Coincidentally, right after I received this email, I installed a macOS update, which means I needed to go back to Sourceforge to grab an update to my boot manager. This time, I didn't have to do any weird tricks to authenticate my download: the HTTPS project page took me to an HTTPS download page, which redirected me to an HTTPS mirror. Success!

(It sounds like there might still be some non-HTTPS mirrors in rotation right now, but I haven't seen one yet in my testing; for now, keep an eye out for that, just in case.)

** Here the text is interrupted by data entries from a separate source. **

/-- A write of data: the bytes, and the tags it clears. -/
def State.store (s : State) (pa n v : Nat) : State := (s.writeMem pa n v).clearTags pa n

def State.tag (s : State) (pa : Nat) : Bool := getD false s.tags (pa / 16)
def State.setTag (s : State) (pa : Nat) (b : Bool) : State := { s with tags := setD false s.tags (pa / 16) b }

/-! ### Translation (R130 to R133, R138) -/

/-- How a walk ends (R132). -/
inductive WalkEnd where
  | leaf (e : TlbEntry)
  | replayable
  | unmapped
  /-- the recorded attribute differs; `w` is the leaf's W, which a store without it meets first (R68) -/
  | mismatch (w : Bool)
  /-- a table of it is still being zeroed (R154) -/
  | busy
deriving DecidableEq, Repr

/-- Bits of a page-table entry that are reserved (R131). -/
def pteReserved (e : Nat) : Bool := bits e 63 48 ≠ 0 || bits e 11 8 ≠ 0

/-- Every frame from `pa` on over `n` bytes is assigned to context `c`. -/
def State.framesOf (s : State) (c pa n : Nat) : Bool :=
  (List.range (max 1 (n / 65536))).all fun i => (s.frame (pa / 65536 + i)).owner = .ctx c

/-- Every frame of the page carries the attribute (R138). -/
def State.attrsAre (s : State) (attr : BitVec 2) (pa n : Nat) : Bool :=
  (List.range (max 1 (n / 65536))).all fun i => (s.frame (pa / 65536 + i)).attr = attr

/-- The page names populated memory outside the carve-outs (R131). -/
def State.pageNamed (s : State) (pa n : Nat) : Bool :=
  populated pa && populated (pa + n - 1) &&
  (List.range (max 1 (n / 65536))).all fun i => !s.inCarve (pa / 65536 + i)

/-- A leaf entry of a page of `size` bytes (R131, R138). -/
def State.leafEnd (s : State) (c va e size : Nat) : WalkEnd :=
  let pa := bits e 47 12 * 4096
  let attr := BitVec.ofNat 2 (bits e 6 5)
  if bit e 2 || attr = 3#2 || pa % size ≠ 0 || !s.pageNamed pa size || !s.framesOf c pa size then .unmapped
  else if !s.attrsAre attr pa size then .mismatch (bit e 3)
  else .leaf ⟨c, va / size * size, size, pa, bit e 3, bit e 4, attr⟩

/-- Every frame of n bytes from `pa` on is a host frame of the port (R131, R297). -/
def State.hostFrames (s : State) (p : Port) (pa n : Nat) : Bool :=
  (List.range (max 1 (n / 65536))).all fun i => (s.frame (pa / 65536 + i)).owner = .host p

/-- A non-leaf entry: the next table's base, where the entry is well formed (R131). -/
def State.tableAt (s : State) (p : Port) (e size : Nat) (granOk : Bool) : Option Nat :=
  let pa := bits e 47 12 * 4096
  if (!granOk && bit e 2) || bits e 6 3 ≠ 0 || pa % size ≠ 0 || !s.pageNamed pa size || !s.hostFrames p pa size then none
  else some pa

/-- A table entry; one that an uncorrectable error has struck reads as a malformed one (R259). -/
def State.pte (s : State) (pa : Nat) : Nat := if s.dev.lostPte.contains pa then 2 ^ 64 - 1 else s.readMem pa 8

/-- Storage whose zeroing has not ended: the access waits (R154). -/
def State.beingZeroed (s : State) (pa : Nat) : Bool := s.zeroing.contains (pa / 65536)

/-- The entry at a place of a table that may be read by now (R154). -/
def State.atEntry (s : State) (pa : Nat) (k : Nat → WalkEnd) : WalkEnd := if s.beingZeroed pa then .busy else k (s.pte pa)

/-- Walk the tables of context `c` for `va` (R130 to R132). -/
def State.walk (s : State) (c : Nat) (cx : Ctx) (va : Nat) : WalkEnd :=
  let inval (e : Nat) : WalkEnd := if bit e 7 then .replayable else .unmapped
  if !s.hostFrames cx.port cx.root 4096 then .unmapped
  else s.atEntry (cx.root + 8 * bits va 56 48) fun e0 =>
  if !bit e0 0 then inval e0
  else if pteReserved e0 || bit e0 1 then .unmapped
  else match s.tableAt cx.port e0 4096 false with
  | none => .unmapped
  | some t1 =>
    s.atEntry (t1 + 8 * bits va 47 39) fun e1 =>
    if !bit e1 0 then inval e1
    else if pteReserved e1 || bit e1 1 then .unmapped
    else match s.tableAt cx.port e1 4096 false with
    | none => .unmapped
    | some t2 =>
      s.atEntry (t2 + 8 * bits va 38 30) fun e2 =>
      if !bit e2 0 then inval e2
      else if pteReserved e2 then .unmapped
      else if bit e2 1 then s.leafEnd c va e2 0x40000000
      else
        let big := bit e2 2
        match s.tableAt cx.port e2 (if big then 4096 else 131072) true with
        | none => .unmapped
        | some t3 =>
          s.atEntry (t3 + 8 * (if big then bits va 29 21 else bits va 29 16)) fun e3 =>
          if !bit e3 0 then inval e3
          else if pteReserved e3 || !bit e3 1 then .unmapped
          else s.leafEnd c va e3 (if big then 0x200000 else 0x10000)

/-- The entry of a translation cache that covers `va` in context `c`. -/
def tlbFind (t : List TlbEntry) (c va : Nat) : Option TlbEntry :=
  t.find? fun e => e.ctx = c && e.vbase ≤ va && va < e.vbase + e.size

/-- Add an entry to a cache of `cap` entries; which one leaves a full cache is open (free value). -/
def tlbAdd (t : List TlbEntry) (cap victim : Nat) (e : TlbEntry) : List TlbEntry :=
  if (tlbFind t e.ctx e.vbase).isSome then t
  else if t.length < cap then e :: t
  else e :: t.eraseIdx (victim % cap)

/-- The cached translation of `va` for a unit: a heat looks in its core's cache and then in its cluster's (R133). DESIGN
CHOICE, entry 94: a pacer, which is on no core, looks in its cluster's alone. -/
def State.lookup (s : State) (u : UnitRef) (va : Nat) : Option TlbEntry :=
  match s.fieldOf u, s.clusterOf u with
  | some f, some cl =>
    let inCluster := tlbFind (s.cluster cl).tlb f.ctx va
    match s.coreOf u with
    | some p =>
      match tlbFind (s.core p).tlb f.ctx va with
      | some e => some e
      | none => inCluster
    | none => inCluster
  | _, _ => none

/-- Fill the caches a unit looks in. -/
def State.fillTlb (s : State) (u : UnitRef) (e : TlbEntry) : State :=
  let s1 := match s.clusterOf u with
    | some c =>
      let cl := s.cluster c
      s.setCluster c { cl with tlb := tlbAdd cl.tlb 4096 (s.freeNat 1) e }
    | none => s
  match s1.coreOf u with
  | some p =>
    let co := s1.core p
    s1.setCore p { co with tlb := tlbAdd co.tlb 256 (s.freeNat 2) e }
  | none => s1

/-- What translation gives an access of a lane: a physical address with its page, a miss, or a cause. -/
inductive Trans where
  | hit (pa : Nat) (e : TlbEntry)
  | miss
  | cause (c : Nat)
  /-- a table is still being zeroed (R154) -/
  | busy
deriving DecidableEq, Repr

If you host a project on Sourceforge, please go push that big "Switch to HTTPS" button. And thanks very much to the ops team at Sourceforge for taking these problems seriously and doing the hard work of upgrading their users' security.

Don’t Trust Sourceforge, Ever

Authenticate downloaded binaries from sourceforge. A little.

Update: please see my more recent post about updates in the interim.

If you use a computer and you use the Internet, chances are you’ll eventually find some software that, for whatever reason, is still hosted on Sourceforge. In case you’re not familiar with it, Sourceforge is a publicly-available malware vector that also sometimes contains useful open source binary downloads, especially for Windows.


In addition to injecting malware into their downloads (a practice they claim, hopefully truthfully, to have stopped), Sourceforge also presents an initial download page over HTTPS, then redirects the user to HTTP for the download itself, snatching defeat from the jaws of victory. This is fantastically irresponsible, especially for a site offering un-sandboxed binaries for download, especially in the era of Let’s Encrypt where getting a TLS certificate takes approximately thirty seconds and exactly zero dollars.

So: if you can possibly find your downloads anywhere else, go there.


But, rarely, you will find yourself at the mercy of whatever responsible stewards1 are still operating Sourceforge if you want to get access to some useful software. As it happens, there is a loophole that will let you authenticate the binaries that you download from them so you won’t be left vulnerable to an evil barista: their “file release system”, the thing you use to upload your projects, will allow you to download other projects as well.

To use it, first, make yourself a sourceforge account. You may need to create a dummy project as well. Sourceforge maintains an HTTPS-accessible list of key fingerprints for all the SSH servers that they operate, so you can verify the public key below.

Then you’ll need to connect to their upload server over SFTP, and go to the path /home/frs/project/<the project’s name>/.../ to get the file.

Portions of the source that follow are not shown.